Fred Kyaligonza (1974 – 2010) was one of the sons of an Indian migrant who settled in Munteme Village, Hoima District, present day Kikuube District. The Indian married a Munyoro woman and the couple had three Children (boys), until the Indians were expelled unceremoniously from Uganda. As the Indians packed, they wanted to go with some of the kin and kith. All the sons were of age. Their father wanted to run away with them. Their mother did not. The man being old (about 50 years), did not want to go back into the process of raising a new family. One of the boys decided to ‘annoy’ the mother. He left with the Dad.

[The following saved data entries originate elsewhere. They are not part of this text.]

/-! ### WellFormed refuses -/

theorem test_wf_refuses_short_measure_reply : (Instr.frDecMeasureIaq [1#8, 2#8, 3#8, 4#8, 5#8]).wellFormed = false := by
  decide
theorem test_wf_refuses_long_baseline_reply :
    (Instr.frDecGetIaqBaseline [1#8, 2#8, 3#8, 4#8, 5#8, 6#8, 7#8]).wellFormed = false := by decide
theorem test_wf_refuses_six_byte_serial_reply :
    (Instr.frDecGetSerialId [1#8, 2#8, 3#8, 4#8, 5#8, 6#8]).wellFormed = false := by decide
theorem test_wf_refuses_empty_featureset_reply : (Instr.frDecGetFeatureset []).wellFormed = false := by decide
theorem test_asm_refuses_operands_out_of_range :
    [AsmLine.crcByte 256, .crcBit 2, .frEncw 65536, .frDecw 0 256 0, .frEncSetBaseline 0 65536, .frDec .getFeatureset [1, 2],
      .frDec .getFeatureset [1, 2, 256], .frChkfs 65536, .crcCalc [], .crcCalc [256], .crcWord 65536, .crcBits8 256].map
      AsmLine.wellFormed = List.replicate 12 false := by decide

/-! ### Decoding: one word per constructor, written out from 30_encoding R50 and R52 -/

theorem test_decode_crcg :
    [0x00000000000000000000, 0x10000000000000000000, 0x200000000000000000BE, 0x2FFFFFFFFFFFFFFFFFBE, 0x30000000000000000001].map
      (decodeTableWord 80) =
    [some .nop, some .crcInit, some (.crcByte 0xBE#8), some (.crcByte 0xBE#8), some (.crcBit 1#1)] := by decide +kernel

theorem test_decode_framer_words :
    [0x4000000000000000BEEF, 0x53BEEF92FFFFFFFFFFFF, 0x85FFFFFFFFFFFFFF0020].map
      (decodeTableWord 80) =
    [some (.frEncw 0xBEEF#16), some (.frDecw 0xBE#8 0xEF#8 0x92#8), some (.frChkfs 0x0020#16)] := by decide +kernel

theorem test_decode_command_frames :
    [0x60000000000000000000, 0x61000000000000000000, 0x62000000000000000000, 0x63000000000012345555, 0x64000000000000000000, 0x65000000000000000000].map
      (decodeTableWord 80) =
    [some .frEncIaqInit, some .frEncMeasureIaq, some .frEncGetIaqBaseline, some (.frEncSetIaqBaseline 0x1234#16 0x5555#16), some .frEncGetSerialId, some .frEncGetFeatureset] := by decide +kernel

theorem test_decode_reply_frames :
    [0x70000000000000000000, 0x7101904C000081000000, 0x728F4BEC9B1DD9000000, 0x73000000000000000000, 0x740000810001B08973CA, 0x75002007DEADBEEF0000].map
      (decodeTableWord 80) =
    [some .frDecIaqInit, some (.frDecMeasureIaq [0x01#8, 0x90#8, 0x4C#8, 0x00#8, 0x00#8, 0x81#8]), some (.frDecGetIaqBaseline [0x8F#8, 0x4B#8, 0xEC#8, 0x9B#8, 0x1D#8, 0xD9#8]), some .frDecSetIaqBaseline, some (.frDecGetSerialId [0x00#8, 0x00#8, 0x81#8, 0x00#8, 0x01#8, 0xB0#8, 0x89#8, 0x73#8, 0xCA#8]), some (.frDecGetFeatureset [0x00#8, 0x20#8, 0x07#8])] := by decide +kernel

theorem test_decode_reserved_ops :
    [0x9F000000000000000000, 0xAF000000000000000000, 0xBF000000000000000000, 0xCF000000000000000000, 0xDF000000000000000000, 0xEF000000000000000000, 0xFF000000000000000000].map
      (decodeTableWord 80) =
    [some .reservedOp9, some .reservedOpA, some .reservedOpB, some .reservedOpC, some .reservedOpD, some .reservedOpE, some .reservedOpF] := by decide +kernel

Fred and his elder brother stayed in Munteme. They decided to focus on running the family business – a small shop and some farmland. This they did very well given the circumstances. However, with time, new shops started opening. Hoima experienced several changes – discovery of oil in the Albertine region.
Designation of Kyangwali as a Refugee Centre. Establishment of a sugarcane factory in Munteme village, bringing to three sugarcane factories in Bunyoro sub-region; Kinyara in Masindi, Hoima Sugar Factory in Munteme and Magara Sugar Factory that is due to launch in December 2018. These changes have impacted local communities significantly.

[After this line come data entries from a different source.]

-- ==== Sys2Proof/Certificates/Slice0/Obligations.lean ====
section
/-! DEFINITION. What is claimed of the model of the KH-240: one definition per statement, listed in OBLIGATIONS.json. -/

open Sys2Proof Sys2Proof.Machine

/-! ### The machine -/

/-- A step takes the command at the front of the queue and carries it out on the state with the queue's rest. -/
def Obligations.StepRunsTheFrontCommand : Prop :=
  ∀ (c : Instr) (rest : List Instr) (s : State), step { s with pending := c :: rest } = exec c { s with pending := rest }

/-! ### The part's life (chapter 11) -/

/-- POWER_ON_RESET: ports, queues, counters, park control, path check and channel records at their power-on values,
the stored image and the marker's cell as they were, the marker read from its cell, the last save NONE. POWER_LOSS
during a save, then POWER_ON_RESET: the stored image is the one before the save, a pending operation on the marker's
cell is not made, and the last save reads NONE; without a save running, image and cell stand (R7, R18, R21, R58, R140,
R153, R168, R169, R170). That KEY keeps its level, and what else is read before the load has ended, are the model's
choices, notes/assumptions/2.md and 3.md; so is what loss of power leaves of attempts and of the store's volatile
fields, notes/assumptions/22.md. -/
def Obligations.PowerIsLostAndComesBack : Prop :=
  (∀ s : State, ∃ t, exec .powerOnReset s = .next t ∧
    t.powered = true ∧ t.asleep = false ∧ t.start = some .powerOn ∧ t.store.op = .loading ∧
    t.portV = ⟨0, 0, .active, 0, none⟩ ∧ t.portB = ⟨0, 0, .active, 0, none⟩ ∧
    t.vToB = [] ∧ t.shedding = false ∧ t.bToV = [] ∧
    (∀ n, t.counters.get n = ⟨0#8, false⟩) ∧
    t.park = ⟨false, false, .idle, none⟩ ∧ t.sup.state = .unavailable ∧ t.path.testing = false ∧ t.path.lastRun = .none ∧
    (∀ c l, (t.path.results.get c).get l = ⟨.none, 0, false⟩) ∧
    (∀ c, (t.channels.records.get c).advert = none ∧ (t.channels.records.get c).check = .unchecked ∧
      (t.channels.records.get c).lostSinceRead = false) ∧
    t.route.mergeId = none ∧ t.store.image = s.store.image ∧ t.store.cell = s.store.cell ∧
    t.store.marker = s.store.cell ∧ t.store.lastSave = .none ∧ t.pending = s.pending ∧ t.key = s.key) ∧
  (∀ s : State, s.powered = true → s.store.op = .saving → ∃ t u,
    exec .powerLoss s = .next t ∧ t.powered = false ∧ t.store.image = s.store.image ∧ t.store.cell = s.store.cell ∧
    t.store.pendingCell = .none ∧ t.portV.attempt = none ∧ t.portB.attempt = none ∧
    exec .powerOnReset t = .next u ∧ u.store.image = s.store.image ∧ u.store.marker = s.store.cell ∧
    u.store.lastSave = .none) ∧
  ∀ s : State, s.powered = true → s.store.op ≠ .saving → ∃ t,
    exec .powerLoss s = .next t ∧ t.powered = false ∧
    t.store = { s.store with op := .idle, pendingCell := .none, copy := none } ∧
    t.portV = { s.portV with attempt := none } ∧ t.portB = { s.portB with attempt := none } ∧ t.key = s.key ∧
    t.pending = s.pending

/-- WARM_RESET, and RESTART_TIMER_EXPIRY, whose warm reset is the same one (R161): the latch follows the rule of R138;
counters, check results, advert copies, check states and lost-since-read markers are kept, the ports, queues, slots
and the responder start afresh, and the load of the start begins (R7, R18, R58, R130, R138, R153, R165, R170). The
time that an expiry leaves is the model's choice, notes/assumptions/4.md. That the working copies stand until the load
ends is the model's choice, notes/assumptions/3.md. -/
def Obligations.WarmResetFollowsTheLatchRule : Prop :=
  (∀ s : State, s.powered = true → ∃ t, exec .warmReset s = .next t ∧
    t.park = ⟨s.park.prq || s.park.holdInForce, s.park.holdInForce, .idle, none⟩ ∧
    t.start = some .warm ∧ t.asleep = false ∧ t.sup.state = .unavailable ∧ t.sup.ctx = none ∧
    t.store.op = .loading ∧ t.store.image = s.store.image ∧
    t.store.cell = (if s.store.op = .saving then s.store.pendingCell.applied s.store.cell else s.store.cell) ∧
    t.store.marker = t.store.cell ∧
    t.store.lastSave = (if s.store.op = .saving then .cut else s.store.lastSave) ∧
    t.counters = s.counters ∧ t.route = s.route ∧
    t.path.results = s.path.results ∧ t.path.testing = false ∧
    t.path.lastRun = (if s.path.testing then .aborted .reset else s.path.lastRun) ∧
    (∀ c, (t.channels.records.get c).advert = (s.channels.records.get c).advert ∧
      (t.channels.records.get c).check = (s.channels.records.get c).check ∧
      (t.channels.records.get c).lostSinceRead = (s.channels.records.get c).lostSinceRead ∧
      (t.channels.records.get c).age = .lost) ∧
    t.portV = ⟨0, 0, .active, 0, none⟩ ∧ t.portB = ⟨0, 0, .active, 0, none⟩ ∧
    t.vToB = [] ∧ t.bToV = [] ∧ t.shedding = false ∧ t.merger = Merger.start ∧ t.resp = Responder.start ∧
    t.pending = s.pending ∧ t.key = s.key ∧ t.powered = true) ∧
  ∀ (s : State) (r : Running), s.awake = true → s.resp.restartTimer = some r → ∃ t,
    exec .restartTimerExpiry s = .next t ∧ exec .warmReset { s with now := max s.now (r.start + r.dur) } = .next t

/-- KEY_FALL in HOLDING and RELEASING: SECURING with reason KEY-OFF. In CHECKING the path check aborts with cause
KEY-OFF, and the supervisor goes to STANDBY with reason NONE, or to UNAVAILABLE with the first unavailable condition; in
UNAVAILABLE, STANDBY, SECURING and SECURED without a handover no state changes, and the sleep delay timer starts where
R171 has it run. KEY_RISE in a running part: KEY is high, the sleep delay timer is stopped, and the supervisor outside
UNAVAILABLE and STANDBY does not move on it (R85, R88, R91, R100, R102, R150, R171). -/
def Obligations.KeyEdgesAreTaken : Prop :=
  (∀ s : State, s.running = true → s.key = true → (s.sup.state = .holding ∨ s.sup.state = .releasing) →
    ∃ t, exec .keyFall s = .next t ∧ t.key = false ∧ s.EntersSecuring t .keyOff ∧
      t.calm = { s with key := false }.calm) ∧
  (∀ s : State, s.running = true → s.key = true → s.sup.state = .checking → s.path.testing = true →
    ∃ t, exec .keyFall s = .next t ∧ t.path.testing = false ∧ t.path.lastRun = .aborted .keyOff ∧
      t.path.results = s.path.results ∧
      (∀ c, (t.channels.records.get c).check = (s.channels.records.get c).check) ∧
      (s.unavailableReasons = [] → t.sup.state = .standby ∧ t.sup.reason = .none) ∧
      (∀ r rest, s.unavailableReasons = r :: rest → t.sup.state = .unavailable ∧ t.sup.reason = r) ∧
      t.calm = { s with key := false }.calm) ∧
  (∀ s : State, s.running = true → s.key = true → s.path.testing = false → s.sup.handover = false →
    s.sleepTimer = none →
    (s.sup.state = .unavailable ∨ s.sup.state = .standby ∨ s.sup.state = .securing ∨ s.sup.state = .secured) →
    exec .keyFall s = .next { s with
      key := false
      sleepTimer := if s.store.op = .idle ∧ s.sup.state ≠ .securing
        then some ⟨s.now, s.work.settings.sleepDelay⟩ else none }) ∧
  ∀ s : State, s.running = true → s.key = false → ∃ t, exec .keyRise s = .next t ∧
    t.key = true ∧ t.sleepTimer = none ∧ t.calm = { s with key := true }.calm ∧
    (s.sup.state ≠ .unavailable → s.sup.state ≠ .standby →
      t = { s with key := true, sleepTimer := none })

/-- SLEEP_DELAY_EXPIRY: sleep is entered; both attempts end, every timer stops, and the records, queues, supervisor
and latch are kept (R7, R39, R123, R171). Where the frame in attempt at Port V is the reply of the RESTART that is
pending, the FAILED of that attempt begins the warm reset of R161; that this comes in place of the sleep is read by
inference, notes/assumptions/17.md. The time that an expiry leaves is the model's choice, notes/assumptions/4.md. The
control queue is kept where its head is not in attempt, and a cab status slot is kept where it is not SENDING and becomes
EMPTY where it is SENDING with the renew marker clear (R165); what else they do is the model's choice and is not stated
(notes/assumptions/38.md, notes/assumptions/39.md). -/
def Obligations.SleepDelayExpiryEntersSleep : Prop :=
  (∀ (s : State) (r : Running), s.awake = true → s.sleepTimer = some r →
    (∀ f p rest, s.portV.attempt = some ⟨.reply, f⟩ → s.resp.replies = p :: rest → p.restart = false) →
    ∃ t, exec .sleepDelayExpiry s = .next t ∧
    t.asleep = true ∧ t.portV = { s.portV with attempt := none } ∧ t.portB = { s.portB with attempt := none } ∧
    t.sleepTimer = none ∧ t.park = { s.park with timer := none } ∧ t.path = { s.path with timer := none } ∧
    t.merger.refresh = none ∧ t.merger.stage = none ∧ t.merger.driver.stale = none ∧ t.merger.driver.loss = none ∧
    t.merger.slotA.discard = none ∧ t.merger.slotB.discard = none ∧ t.signals.reversal = none ∧
    t.resp.period = none ∧ t.resp.restartTimer = none ∧
    (∀ k : Fin 20, t.signals.records.get k = { s.signals.records.get k with stale := none, loss := none }) ∧
    (∀ c, t.channels.records.get c = { s.channels.records.get c with stale := none, loss := none }) ∧
    (∀ w x, (t.creep.wheels.get w).rest ≠ .running x) ∧
    (∀ c, t.sup.ctx = some c → c.holdLimit = none) ∧
    (∀ n f, s.portB.attempt = some ⟨.slot n, f⟩ →
      (t.merger.slot n).state = .done ∧ (t.merger.slot n).outcome = some .failed ∧
      (t.merger.slot n).frame = (s.merger.slot n).frame) ∧
    ((∀ f, s.portB.attempt ≠ some ⟨.control, f⟩) → t.merger.control = s.merger.control) ∧
    ((∀ f, s.resp.cab ≠ .sending f) → t.resp.cab = s.resp.cab ∧ t.resp.renew = s.resp.renew) ∧
    (∀ f, s.resp.cab = .sending f → s.resp.renew = false → t.resp.cab = .empty ∧ t.resp.renew = false) ∧
    t.sup.state = s.sup.state ∧ t.sup.reason = s.sup.reason ∧ t.vToB = s.vToB ∧ t.bToV = s.bToV ∧
    t.shedding = s.shedding ∧ t.resp.requests = s.resp.requests ∧ t.resp.replies = s.resp.replies ∧
    t.signals.window = s.signals.window ∧ t.store = s.store ∧ t.work = s.work ∧ t.counters = s.counters ∧
    t.pending = s.pending ∧ t.key = s.key) ∧
  ∀ (s : State) (r : Running) (f : Frame) (p : Reply) (rest : List Reply), s.awake = true → s.sleepTimer = some r →
    s.portV.attempt = some ⟨.reply, f⟩ → s.resp.replies = p :: rest → p.restart = true → ∃ t,
    exec .sleepDelayExpiry s = .next t ∧ t.asleep = false ∧ t.start = some .warm ∧
    exec .warmReset { s with now := max s.now (r.start + r.dur) } = .next t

Whereas many people left the village to the towns and Kampala city in search of higher education and better opportunities, Fred stuck to the village shop, which continued to stagnate with time, as new shops opened with more offerings and better options. And in 2010, Fred died due to frustration and tough conditions. People in Munteme village must change to survive the new realities of the region.”
As Jack Welch once said, “if the rate of change outside is faster than the rate of change in the inside of your organization or business, your decline or collapse is near.” He was right.
You must embrace change. The son who accepted to move with the Dad became so exposed and successful. He accepted to change and the risks that are attendant to it. Unfortunately, he returned home too late to help Fred, the mother and his elder brother. Too much poverty had snatched their lives. As you celebrate today, be open to change.